Авиационную промышленность, приборостроение, машиностроение — все остановили. Посмотрите, наш завод "Дормаш", некогда в 70 стран мира продававший свою технику, сегодня этого делать не может. Чем это объяснить, кроме как отсутствием эффективного управления в тот период? Сейчас мы расходуем огромные деньги на дорожное строительство, а технику покупаем японскую и немецкую.
Сельское хозяйство сейчас рвануло благодаря кризису и санкциям. Мы только мечтаем, чтобы это продлилось как можно дольше. И тогда мы не только обеспечим себя продовольствием, но и завалим им соседние страны. Подумать только, нам в стране всегда не хватало сахара, нам нужно было 5,5 млн тонн, а мы производили от силы 1,5–2 млн тонн. Сегодня же мы можем удвоить производство сахара и продавать его.
Нам не хватало кормов для животноводства, прежде всего сои, покупали ее у американцев. Сегодня же соя растет не только в Крыму и Краснодаре, сегодня она в Орле растет. Орловский институт зернобобовых вывел сорта, которые помогли и полностью обеспечить страну, и начать продавать сою за границу. Это революция.
— В своем интервью ТАСС Сергей Шахрай недавно высказал мысль, что если бы в свое время, в 1990 году, Компартию РСФСР возглавили вы, а не Полозков и Зюганов, это была бы и совсем другая, более авторитетная компартия, и политическая история страны могла сложиться по-другому. Рассматривали вы для себя возможность возглавить Компартию в 1990 году?
— Может, Сергей Шахрай и прав. Честно сказать, если бы я возглавил Компартию РСФСР, я бы обязательно нашел форму, как установить контакт с Борисом Ельциным. Мы, может быть, во дворе, у машины встретились и договорились, и в стране не было бы такого противостояния, как в начале 90-х.
Кстати в 1990 году, на Пленуме ЦК КПСС, когда был поднят вопрос о необходимости создания компартии РСФСР, прозвучало предложение, чтобы ее возглавил именно я. Но тогда я вышел на трибуну и сказал, что категорически против, потому что считаю, что при создании компартии России в СССР появляется сразу две руководящие партии. И тогда у нас не будет единой объединяющей силы, которая бы смогла удержать страну от распада.

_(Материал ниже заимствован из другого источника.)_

-- ==== Sys2Proof/Laws/Ops.lean ====
section
/-! SUPPORT. For each shared operation, what it can change: one lemma that says it whole, and every other field
unchanged. -/

namespace Sys2Proof.Machine

/-- A quotient that is a whole number is not open. -/
theorem divOpen_of_dvd (a : Int) (b : Nat) (h : (b : Int) ∣ a) : divOpen a b = a / (b : Int) := by
  simp [divOpen, Int.emod_eq_zero_of_dvd h]

/-- Whatever is left open, the quotient is one of the two neighbours. -/
theorem divOpen_cases (a : Int) (b : Nat) : divOpen a b = a / (b : Int) ∨ divOpen a b = a / (b : Int) + 1 := by
  unfold divOpen
  split
  · exact .inl rfl
  · split
    · exact .inr rfl
    · exact .inl rfl

/-- Signalling a vector changes HIF only (R473). -/
theorem State.signal_only (s : State) (v : Nat) : ∃ v0, s.signal v = { s with hif := v0 } := by
  unfold State.signal
  split <;> exact ⟨_, rfl⟩

@[simp] theorem State.signal_now (s : State) (v : Nat) : (s.signal v).now = s.now := by
  obtain ⟨_, h⟩ := s.signal_only v; rw [h]
@[simp] theorem State.signal_supply (s : State) (v : Nat) : (s.signal v).supply = s.supply := by
  obtain ⟨_, h⟩ := s.signal_only v; rw [h]
@[simp] theorem State.signal_regs (s : State) (v : Nat) : (s.signal v).regs = s.regs := by
  obtain ⟨_, h⟩ := s.signal_only v; rw [h]
@[simp] theorem State.signal_lock (s : State) (v : Nat) : (s.signal v).lock = s.lock := by
  obtain ⟨_, h⟩ := s.signal_only v; rw [h]
@[simp] theorem State.signal_gaf (s : State) (v : Nat) : (s.signal v).gaf = s.gaf := by
  obtain ⟨_, h⟩ := s.signal_only v; rw [h]
@[simp] theorem State.signal_tbu (s : State) (v : Nat) : (s.signal v).tbu = s.tbu := by
  obtain ⟨_, h⟩ := s.signal_only v; rw [h]
@[simp] theorem State.signal_mod (s : State) (v : Nat) : (s.signal v).mod = s.mod := by
  obtain ⟨_, h⟩ := s.signal_only v; rw [h]
@[simp] theorem State.signal_trm (s : State) (v : Nat) : (s.signal v).trm = s.trm := by
  obtain ⟨_, h⟩ := s.signal_only v; rw [h]
@[simp] theorem State.signal_gdv (s : State) (v : Nat) : (s.signal v).gdv = s.gdv := by
  obtain ⟨_, h⟩ := s.signal_only v; rw [h]
@[simp] theorem State.signal_fb (s : State) (v : Nat) : (s.signal v).fb = s.fb := by
  obtain ⟨_, h⟩ := s.signal_only v; rw [h]
@[simp] theorem State.signal_lpe (s : State) (v : Nat) : (s.signal v).lpe = s.lpe := by
  obtain ⟨_, h⟩ := s.signal_only v; rw [h]
@[simp] theorem State.signal_cmus (s : State) (v : Nat) : (s.signal v).cmus = s.cmus := by
  obtain ⟨_, h⟩ := s.signal_only v; rw [h]
@[simp] theorem State.signal_gbx (s : State) (v : Nat) : (s.signal v).gbx = s.gbx := by
  obtain ⟨_, h⟩ := s.signal_only v; rw [h]
@[simp] theorem State.signal_sxe (s : State) (v : Nat) : (s.signal v).sxe = s.sxe := by
  obtain ⟨_, h⟩ := s.signal_only v; rw [h]
@[simp] theorem State.signal_vlvs (s : State) (v : Nat) : (s.signal v).vlvs = s.vlvs := by
  obtain ⟨_, h⟩ := s.signal_only v; rw [h]
@[simp] theorem State.signal_vlvPeak (s : State) (v : Nat) : (s.signal v).vlvPeak = s.vlvPeak := by
  obtain ⟨_, h⟩ := s.signal_only v; rw [h]
@[simp] theorem State.signal_rpl (s : State) (v : Nat) : (s.signal v).rpl = s.rpl := by
  obtain ⟨_, h⟩ := s.signal_only v; rw [h]
@[simp] theorem State.signal_rplLast (s : State) (v : Nat) : (s.signal v).rplLast = s.rplLast := by
  obtain ⟨_, h⟩ := s.signal_only v; rw [h]
@[simp] theorem State.signal_rails (s : State) (v : Nat) : (s.signal v).rails = s.rails := by
  obtain ⟨_, h⟩ := s.signal_only v; rw [h]
@[simp] theorem State.signal_aon (s : State) (v : Nat) : (s.signal v).aon = s.aon := by
  obtain ⟨_, h⟩ := s.signal_only v; rw [h]
@[simp] theorem State.signal_ppm (s : State) (v : Nat) : (s.signal v).ppm = s.ppm := by
  obtain ⟨_, h⟩ := s.signal_only v; rw [h]
@[simp] theorem State.signal_dcl (s : State) (v : Nat) : (s.signal v).dcl = s.dcl := by
  obtain ⟨_, h⟩ := s.signal_only v; rw [h]
@[simp] theorem State.signal_prec (s : State) (v : Nat) : (s.signal v).prec = s.prec := by
  obtain ⟨_, h⟩ := s.signal_only v; rw [h]
@[simp] theorem State.signal_thm (s : State) (v : Nat) : (s.signal v).thm = s.thm := by
  obtain ⟨_, h⟩ := s.signal_only v; rw [h]
@[simp] theorem State.signal_afe (s : State) (v : Nat) : (s.signal v).afe = s.afe := by
  obtain ⟨_, h⟩ := s.signal_only v; rw [h]
@[simp] theorem State.signal_saf (s : State) (v : Nat) : (s.signal v).saf = s.saf := by
  obtain ⟨_, h⟩ := s.signal_only v; rw [h]
@[simp] theorem State.signal_mbx (s : State) (v : Nat) : (s.signal v).mbx = s.mbx := by
  obtain ⟨_, h⟩ := s.signal_only v; rw [h]
@[simp] theorem State.signal_evr (s : State) (v : Nat) : (s.signal v).evr = s.evr := by
  obtain ⟨_, h⟩ := s.signal_only v; rw [h]
@[simp] theorem State.signal_cans (s : State) (v : Nat) : (s.signal v).cans = s.cans := by
  obtain ⟨_, h⟩ := s.signal_only v; rw [h]
@[simp] theorem State.signal_canTsHi (s : State) (v : Nat) : (s.signal v).canTsHi = s.canTsHi := by
  obtain ⟨_, h⟩ := s.signal_only v; rw [h]
@[simp] theorem State.signal_mem (s : State) (v : Nat) : (s.signal v).mem = s.mem := by
  obtain ⟨_, h⟩ := s.signal_only v; rw [h]
@[simp] theorem State.signal_secu (s : State) (v : Nat) : (s.signal v).secu = s.secu := by
  obtain ⟨_, h⟩ := s.signal_only v; rw [h]
@[simp] theorem State.signal_readout (s : State) (v : Nat) : (s.signal v).readout = s.readout := by
  obtain ⟨_, h⟩ := s.signal_only v; rw [h]
@[simp] theorem State.signal_free (s : State) (v : Nat) : (s.signal v).free = s.free := by
  obtain ⟨_, h⟩ := s.signal_only v; rw [h]
@[simp] theorem State.signal_pending (s : State) (v : Nat) : (s.signal v).pending = s.pending := by
  obtain ⟨_, h⟩ := s.signal_only v; rw [h]

/-- Signalling a ring changes HIF only (R473). -/
theorem State.signalRing_only (s : State) (r : Nat) (irq : Bool) : ∃ v0, s.signalRing r irq = { s with hif := v0 } := by
  unfold State.signalRing
  dsimp only
  split
  · exact s.signal_only _
  · exact ⟨_, rfl⟩
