theorem witness_Clapper : live.tbu.running = true ∧ live.tbu.nextB ≤ max live.now 21000 ∧ max live.now 20999 < live.tbu.nextB
    ∧ State.reset.tbu.running = false
    ∧ (let s := live.setReg 0x808 0x40004E20
       let s := { s with tbu := { s.tbu with state := .holdover, expect := 600, holdDl := 900000 } }
       s.slaved = true ∧ s.tbu.state ≠ .free ∧ max s.now 20000 < s.tbu.holdDl ∧ s.tbu.holdDl ≤ max s.now 900000
       ∧ s.tbu.expect + s.fld 0x810 15 0 * 32 < (max s.now 20000 + 1) * 32) := by decide +kernel

/-! ### The machine -/

theorem witness_StepRunsFrontCommand : ({ live with pending := [.nop {}] } : State).pending = [.nop {}] ∧ State.reset.pending = [] := by
  decide +kernel

theorem witness_EveryCommandIsCarriedOut : isPowerOn (.powerOn 0 []) = true ∧ live.supply.ok = true ∧ isPowerOn (.nop {}) = false
    ∧ ({ live with supply := { live.supply with ok := false } } : State).supply.ok = false := by decide +kernel

theorem witness_HostJudgement : (Instr.grpEnable {}).host? = some (0x0100, {})
    ∧ judge 0x0100 { target := 16 } (live.received 0x0100 { target := 16 }) = some .badDesc
    ∧ judge 0x0A00 { dataErr := true } (live.received 0x0A00 { dataErr := true }) = none
    ∧ (∃ r, opRow? 0x0100 = some r ∧ descOk r {} = true ∧ descExtra 0x0100 {} = true) ∧ State.reset.lock.done = false
    ∧ live.lock.done = true := by
  refine ⟨by decide +kernel, by decide +kernel, by decide +kernel, ⟨_, rfl, by decide +kernel, by decide +kernel⟩, by decide +kernel, by decide +kernel⟩

theorem reset_inv : State.reset.Inv :=
  ⟨.nil, (fun _ h => nomatch h), (fun h => nomatch h), by decide, fun _ => rfl, fun _ h => nomatch h⟩

theorem live_inv : live.Inv := ⟨.nil, (fun _ h => nomatch h), fun _ => rfl, by decide, (fun h => nomatch h), fun _ h => nomatch h⟩

theorem witness_EveryStepKeepsTheInvariant : ∃ t, step { live with pending := [.nop {}] } = .next t := ⟨_, rfl⟩

theorem witness_LockFreezesTheConfiguration : ∃ t, exec (.nop {}) live = .next t ∧ live.Inv := ⟨_, rfl, live_inv⟩

/-- No row of the table gives bits. -/
theorem test_no_words : decodeTableWord 8 0 = none ∧ State.reset.withFetchWord 32 7 = State.reset := ⟨rfl, rfl⟩

/-! ### Worked examples of the spec -/

/-- Chapter 03, "a T6 vacuum fan leg": on-times of the high and of the low side, in fine steps. -/
theorem test_vacuum_fan_leg :
    ([256000, 7680, 3840, 634880, 640000].map (fun tc =>
      let sh := erode false true (onAt false 640000) 640000 tc 6400 3200 6400
      (sh.hiOff - sh.hiOn, 640000 - (sh.loOn - sh.loOff))))
      = [(249600, 377600), (3200, 624000), (0, 640000), (620800, 6400), (620800, 6400)] := by decide +kernel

А чуть позже, в июне 1990 года на Российской партийной конференции все же учредили компартию РСФСР и председателем избрали краснодарского первого секретаря Ивана Полозкова. Когда Ельцину доложили о его избрании, он заявил, что не знает такого и положил трубку.
— В 1996 году вы возглавили Совет Федерации. Как бы вы оценили роль верхней палаты парламента в политической системе страны?

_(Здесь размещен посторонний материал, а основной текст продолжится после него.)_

-- ==== Sys2Proof/Certificates/Slice0/Obligations.lean ====
section
/-! DEFINITION. The statements for the provers. Rows, keys and codes are written out here as the spec prints them,
not taken from the model's own tables. -/

open Sys2Proof Sys2Proof.Machine

/-- One row of the decision table: its key and no other opcode selects it, in the port's 7 bits and by match and
mask in an instruction word; its bundle is the tuple the rule prints; in every state its instruction answers a next
state whose outputs are that bundle and which is otherwise unchanged. -/
abbrev Sys2Proof.Statements.RowDriven (i : Instr) (key : Opcode) (row : ControlSignals) (tuple : List Nat) : Prop :=
  (∀ op : Opcode, decodeOpcode op = some i ↔ op = key) ∧
  (∀ w : InstrWord, decodeWord w = .ok i ↔ w &&& 0x0000007F#32 = key.setWidth 32) ∧
  tupleOf row = tuple ∧
  ∀ s : State, exec i s = .next { s with out := row }

/-- From every state the step answers a next state; the opcode of the word presented stands on its input port, and
that opcode and its outputs are related by `P`. The word presented is the first that waits (the model's own list, log 3)
or, where none waits, a free word (log 4). -/
abbrev Sys2Proof.Statements.AtEveryStep (P : Opcode → ControlSignals → Prop) : Prop :=
  ∀ s : State, ∃ t : State, step s = .next t ∧ t.opcode = opcodeField s.nextWord ∧ P t.opcode t.out

/-- The eleven keys (30_encoding.md R51). -/
abbrev Sys2Proof.Statements.keys : List Opcode :=
  [0b0110011#7, 0b0010011#7, 0b0000011#7, 0b0100011#7, 0b1100011#7, 0b0110111#7,
   0b0010111#7, 0b1101111#7, 0b1100111#7, 0b1110011#7, 0b0001111#7]

/-- The default row (40_decode_rows.md R73). -/
abbrev Sys2Proof.Statements.inertRow : ControlSignals :=
  ⟨false, false, false, .noWrite, false, false, false, false, .readData1, .noJump⟩

/-- The decision function as 40_decode_rows.md R61 prints it. -/
abbrev Sys2Proof.Statements.decisionTable (op : Opcode) : ControlSignals :=
  if op = 0b0110011#7 then ⟨true, false, false, .aluResult, false, false, false, true, .readData1, .noJump⟩
  else if op = 0b0010011#7 then ⟨true, false, false, .aluResult, false, false, true, true, .readData1, .noJump⟩
  else if op = 0b0000011#7 then ⟨true, false, true, .memoryData, true, false, true, true, .readData1, .noJump⟩
  else if op = 0b0100011#7 then ⟨true, false, false, .aluResult, true, true, true, false, .readData1, .noJump⟩
  else if op = 0b1100011#7 then ⟨true, true, false, .aluResult, false, false, false, false, .readData1, .noJump⟩
  else if op = 0b0110111#7 then ⟨true, false, false, .aluResult, true, false, true, true, .constantZero, .noJump⟩
  else if op = 0b0010111#7 then ⟨true, false, false, .aluResult, true, false, true, true, .programCounter, .noJump⟩
  else if op = 0b1101111#7 then ⟨true, false, false, .pcPlus4, false, false, false, true, .constantZero, .jal⟩
  else if op = 0b1100111#7 then ⟨true, false, false, .pcPlus4, false, false, true, true, .readData1, .jalr⟩
  else if op = 0b1110011#7 then ⟨true, false, false, .csrResult, false, false, false, false, .readData1, .noJump⟩
  else if op = 0b0001111#7 then ⟨true, false, false, .noWrite, false, false, false, false, .readData1, .noJump⟩
  else ⟨false, false, false, .noWrite, false, false, false, false, .readData1, .noJump⟩

open Sys2Proof.Statements

/-- R_TYPE is selected by its key alone and drives (1, 0, 0, 0, 0, 0, 0, 1, 0, 0) (R62). -/
def Obligations.RTypeDrivesItsRow : Prop :=
  RowDriven .rType 0b0110011#7
    { validInstr := true, branch := false, memRead := false, toReg := .aluResult, add := false,
      memWrite := false, immediate := false, regWrite := true, aluSrc1 := .readData1, jump := .noJump }
    [1, 0, 0, 0, 0, 0, 0, 1, 0, 0]

/-- I_TYPE is selected by its key alone and drives (1, 0, 0, 0, 0, 0, 1, 1, 0, 0) (R63). -/
def Obligations.ITypeDrivesItsRow : Prop :=
  RowDriven .iType 0b0010011#7
    { validInstr := true, branch := false, memRead := false, toReg := .aluResult, add := false,
      memWrite := false, immediate := true, regWrite := true, aluSrc1 := .readData1, jump := .noJump }
    [1, 0, 0, 0, 0, 0, 1, 1, 0, 0]

/-- LOAD is selected by its key alone and drives (1, 0, 1, 1, 1, 0, 1, 1, 0, 0) (R64). -/
def Obligations.LoadDrivesItsRow : Prop :=
  RowDriven .load 0b0000011#7
    { validInstr := true, branch := false, memRead := true, toReg := .memoryData, add := true,
      memWrite := false, immediate := true, regWrite := true, aluSrc1 := .readData1, jump := .noJump }
    [1, 0, 1, 1, 1, 0, 1, 1, 0, 0]

/-- STORE is selected by its key alone and drives (1, 0, 0, 0, 1, 1, 1, 0, 0, 0) (R65). -/
def Obligations.StoreDrivesItsRow : Prop :=
  RowDriven .store 0b0100011#7
    { validInstr := true, branch := false, memRead := false, toReg := .aluResult, add := true,
      memWrite := true, immediate := true, regWrite := false, aluSrc1 := .readData1, jump := .noJump }
    [1, 0, 0, 0, 1, 1, 1, 0, 0, 0]

/-- BRANCH is selected by its key alone and drives (1, 1, 0, 0, 0, 0, 0, 0, 0, 0) (R66). -/
def Obligations.BranchDrivesItsRow : Prop :=
  RowDriven .branch 0b1100011#7
    { validInstr := true, branch := true, memRead := false, toReg := .aluResult, add := false,
      memWrite := false, immediate := false, regWrite := false, aluSrc1 := .readData1, jump := .noJump }
    [1, 1, 0, 0, 0, 0, 0, 0, 0, 0]

/-- LUI is selected by its key alone and drives (1, 0, 0, 0, 1, 0, 1, 1, 1, 0) (R67). -/
def Obligations.LuiDrivesItsRow : Prop :=
  RowDriven .lui 0b0110111#7
    { validInstr := true, branch := false, memRead := false, toReg := .aluResult, add := true,
      memWrite := false, immediate := true, regWrite := true, aluSrc1 := .constantZero, jump := .noJump }
    [1, 0, 0, 0, 1, 0, 1, 1, 1, 0]

/-- AUIPC is selected by its key alone and drives (1, 0, 0, 0, 1, 0, 1, 1, 2, 0) (R68). -/
def Obligations.AuipcDrivesItsRow : Prop :=
  RowDriven .auipc 0b0010111#7
    { validInstr := true, branch := false, memRead := false, toReg := .aluResult, add := true,
      memWrite := false, immediate := true, regWrite := true, aluSrc1 := .programCounter, jump := .noJump }
    [1, 0, 0, 0, 1, 0, 1, 1, 2, 0]

/-- JAL is selected by its key alone and drives (1, 0, 0, 2, 0, 0, 0, 1, 1, 2) (R69). -/
def Obligations.JalDrivesItsRow : Prop :=
  RowDriven .jal 0b1101111#7
    { validInstr := true, branch := false, memRead := false, toReg := .pcPlus4, add := false,
      memWrite := false, immediate := false, regWrite := true, aluSrc1 := .constantZero, jump := .jal }
    [1, 0, 0, 2, 0, 0, 0, 1, 1, 2]

/-- JALR is selected by its key alone and drives (1, 0, 0, 2, 0, 0, 1, 1, 0, 3) (R70). -/
def Obligations.JalrDrivesItsRow : Prop :=
  RowDriven .jalr 0b1100111#7
    { validInstr := true, branch := false, memRead := false, toReg := .pcPlus4, add := false,
      memWrite := false, immediate := true, regWrite := true, aluSrc1 := .readData1, jump := .jalr }
    [1, 0, 0, 2, 0, 0, 1, 1, 0, 3]

/-- CSR_SYSTEM is selected by its key alone and drives (1, 0, 0, 3, 0, 0, 0, 0, 0, 0) (R71). -/
def Obligations.CsrSystemDrivesItsRow : Prop :=
  RowDriven .csrSystem 0b1110011#7
    { validInstr := true, branch := false, memRead := false, toReg := .csrResult, add := false,
      memWrite := false, immediate := false, regWrite := false, aluSrc1 := .readData1, jump := .noJump }
    [1, 0, 0, 3, 0, 0, 0, 0, 0, 0]

/-- FENCE is selected by its key alone and drives (1, 0, 0, 4, 0, 0, 0, 0, 0, 0) (R72). -/
def Obligations.FenceDrivesItsRow : Prop :=
  RowDriven .fence 0b0001111#7
    { validInstr := true, branch := false, memRead := false, toReg := .noWrite, add := false,
      memWrite := false, immediate := false, regWrite := false, aluSrc1 := .readData1, jump := .noJump }
    [1, 0, 0, 4, 0, 0, 0, 0, 0, 0]

/-- An opcode that is no key drives (0,0,0,4,0,0,0,0,0,0) and stands on the input port. MODEL'S CHOICE: that the
word presented is taken off the waiting list and one cycle is counted (DESIGN CHOICE, log 3), and that it is
free where the list is empty (log 4) (40_decode_rows.md R73, 30_encoding.md R53, 10_state.md R20, log 3). -/
def Obligations.UnrecognisedOpcodeDrivesTheInertRow : Prop :=
  ∀ s : State, opcodeField s.nextWord ∉ keys → tupleOf inertRow = [0, 0, 0, 4, 0, 0, 0, 0, 0, 0] ∧
    step s = .next { opcode := opcodeField s.nextWord, out := inertRow, upcoming := s.upcoming.tail,
                     cycle := s.cycle + 1 }

/-- A step answers a next state and nothing else: bits [6:0] of the word presented stand on the input port and the
outputs are the decision table's row of that opcode. MODEL'S CHOICE: that the word is taken off the waiting list
and one cycle is counted (DESIGN CHOICE, log 3), and that it is free where the list is empty (log 4)
(40_decode_rows.md R61, 10_state.md R20, 70_reset_and_hazards.md R105, log 3). -/
def Obligations.StepDrivesTheDecisionTable : Prop :=
  ∀ s : State, step s =
    .next { opcode := opcodeField s.nextWord, out := decisionTable (opcodeField s.nextWord),
            upcoming := s.upcoming.tail, cycle := s.cycle + 1 }

/-- A step whose presented word decodes to i is exec of i with bits [6:0] of that word on the input port. MODEL'S
CHOICE: the waiting list the word is taken off and the counter that goes up by one (DESIGN CHOICE, log 3)
(10_state.md R20, 40_decode_rows.md R61, 70_reset_and_hazards.md R105, log 3). -/
def Obligations.StepRunsTheDecodedInstruction : Prop :=
  ∀ (s : State) (w : InstrWord) (ws : List InstrWord) (i : Instr),
    s.upcoming = w :: ws → decodeWord w = .ok i →
      step s = exec i { s with opcode := opcodeField w, upcoming := ws, cycle := s.cycle + 1 }

/-- With no word waiting, a step decodes the free word of its cycle. MODEL'S CHOICE: the list, the counter (DESIGN
CHOICE, log 3) and the form of the free word (log 4) (70_reset_and_hazards.md R103, log 3, log 4). -/
def Obligations.WithNoWordWaitingTheFreeWordIsPresented : Prop :=
  ∀ s : State, s.upcoming = [] →
    step s =
      match decodeWord (Config.upstreamWord s.cycle) with
      | .ok i => exec i { s with opcode := opcodeField (Config.upstreamWord s.cycle), cycle := s.cycle + 1 }
      | .error _ => execDefault { s with opcode := opcodeField (Config.upstreamWord s.cycle), cycle := s.cycle + 1 }

/-- The word withFetchWord places is the one the very next step runs. MODEL'S CHOICE: placing a word at the head of
those to be presented (DESIGN CHOICE, log 5), the waiting list and the counter (DESIGN CHOICE, log 3)
(10_state.md R20, 70_reset_and_hazards.md R105, log 5, log 3). -/
def Obligations.PlacedWordIsRunByTheNextStep : Prop :=
  ∀ (s : State) (n w : Nat) (i : Instr), decodeTableWord n w = some i →
    step (s.withFetchWord n w) = exec i { s with opcode := i.key, cycle := s.cycle + 1 }

/-- Every step answers a next state whose outputs are one of the twelve tuples (R74). -/
def Obligations.EveryStepDrivesOneOfTwelveRows : Prop :=
  AtEveryStep fun _ out =>
    tupleOf out ∈
      [[1, 0, 0, 0, 0, 0, 0, 1, 0, 0],
       [1, 0, 0, 0, 0, 0, 1, 1, 0, 0],
       [1, 0, 1, 1, 1, 0, 1, 1, 0, 0],
       [1, 0, 0, 0, 1, 1, 1, 0, 0, 0],
       [1, 1, 0, 0, 0, 0, 0, 0, 0, 0],
       [1, 0, 0, 0, 1, 0, 1, 1, 1, 0],
       [1, 0, 0, 0, 1, 0, 1, 1, 2, 0],
       [1, 0, 0, 2, 0, 0, 0, 1, 1, 2],
       [1, 0, 0, 2, 0, 0, 1, 1, 0, 3],
       [1, 0, 0, 3, 0, 0, 0, 0, 0, 0],
       [1, 0, 0, 4, 0, 0, 0, 0, 0, 0],
       [0, 0, 0, 4, 0, 0, 0, 0, 0, 0]]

— Считаю что Совет Федерации — это особая палата парламента. Она возникла как явление, необходимое для сохранения единства страны.

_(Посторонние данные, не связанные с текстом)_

-- ==== Sys2Proof/Laws/Decode.lean ====
section
/-! SUPPORT. What the decoders can answer, said once. -/

namespace Sys2Proof

theorem decodeOpcode_key (i : Instr) : decodeOpcode i.key = some i := by cases i <;> rfl

/-- The finite fact behind the exact match: the row an opcode selects, if any, has that opcode as its key. -/
theorem decodeOpcode_all_key : ∀ op : Opcode, ((decodeOpcode op).all fun i => i.key == op) = true := by
  decide

/-- A row is selected by its key and by no other opcode. -/
theorem key_of_decodeOpcode {op : Opcode} {i : Instr} (h : decodeOpcode op = some i) : op = i.key := by
  have := decodeOpcode_all_key op
  rw [h] at this
  exact (eq_of_beq this).symm

/-- The mask 0x0000007F keeps exactly the bits below bit 7. -/
theorem matchMask_getLsbD (n : Nat) : matchMask.getLsbD n = decide (n < 7) := by
  by_cases hn : n < 32
  · revert hn; revert n; decide
  · rw [BitVec.getLsbD_of_ge _ _ (by omega)]
    simp only [Bool.false_eq, decide_eq_false_iff_not]
    omega

/-- Cutting out bits [6:0] and masking them say the same of a word. -/
theorem opcodeField_eq_iff_mask (w : InstrWord) (key : Opcode) :
    opcodeField w = key ↔ w &&& matchMask = key.setWidth 32 := by
  constructor
  · rintro rfl
    apply BitVec.eq_of_getLsbD_eq
    intro n hn
    simp only [BitVec.getLsbD_and, BitVec.getLsbD_setWidth, opcodeField, BitVec.getLsbD_extractLsb',
      matchMask_getLsbD, hn, decide_true, Nat.zero_add, Bool.true_and, Bool.and_comm]
  · intro e
    apply BitVec.eq_of_getLsbD_eq
    intro n hn
    have bit := congrArg (fun v => v.getLsbD n) e
    simp only [BitVec.getLsbD_and, BitVec.getLsbD_setWidth, matchMask_getLsbD, hn, decide_true, Bool.and_true,
      show n < 32 by omega, Bool.true_and] at bit
    simpa only [opcodeField, BitVec.getLsbD_extractLsb', hn, decide_true, Nat.zero_add, Bool.true_and] using bit

/-- Four bytes laid out in a byte order and read in the same order give back the word. -/
theorem word_of_its_four_bytes (w : InstrWord) :
    w.extractLsb' 24 8 ++ w.extractLsb' 16 8 ++ w.extractLsb' 8 8 ++ w.extractLsb' 0 8 = w := by
  rw [BitVec.extractLsb'_append_extractLsb'_eq_extractLsb' (by rfl),
    BitVec.extractLsb'_append_extractLsb'_eq_extractLsb' (by rfl),
    BitVec.extractLsb'_append_extractLsb'_eq_extractLsb' (by rfl)]
  simp

/-- A word's row is its opcode field's row. -/
theorem decodeWord_of_some {w : InstrWord} {i : Instr} (h : decodeOpcode (opcodeField w) = some i) :
    decodeWord w = .ok i := by
  simp only [decodeWord, h]

/-- A word whose opcode field is no key is rejected under that field. -/
theorem decodeWord_of_none {w : InstrWord} (h : decodeOpcode (opcodeField w) = none) :
    decodeWord w = .error (.unrecognizedOpcode (opcodeField w)) := by
  simp only [decodeWord, h]

theorem Machine.controlSignals_of_some {op : Opcode} {i : Instr} (h : decodeOpcode op = some i) :
    Machine.controlSignals op = Machine.rowOf i := by
  simp only [Machine.controlSignals, h]

theorem Machine.controlSignals_of_none {op : Opcode} (h : decodeOpcode op = none) :
    Machine.controlSignals op = Machine.defaultRow := by
  simp only [Machine.controlSignals, h]

end Sys2Proof
end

После распада Советского Союза слишком быстро стали нарастать центробежные тенденции и в России. Первым о самостоятельности объявил Татарстан. И не просто объявил, а в 1993 году на Конституционном совещании Минтимер Шаймиев сказал: "Мы не хотим принимать эту Конституцию, мы хотим заключить договор о разграничении полномочий с Россией". Тогда форму уступки нашли — согласиться, чтобы в паспортах, которые выдавались жителям Татарстана, были надписи и на русском, и на татарском языках, а вопросы налогов договорились решить в рабочем порядке. Только после этого утвердили Конституцию.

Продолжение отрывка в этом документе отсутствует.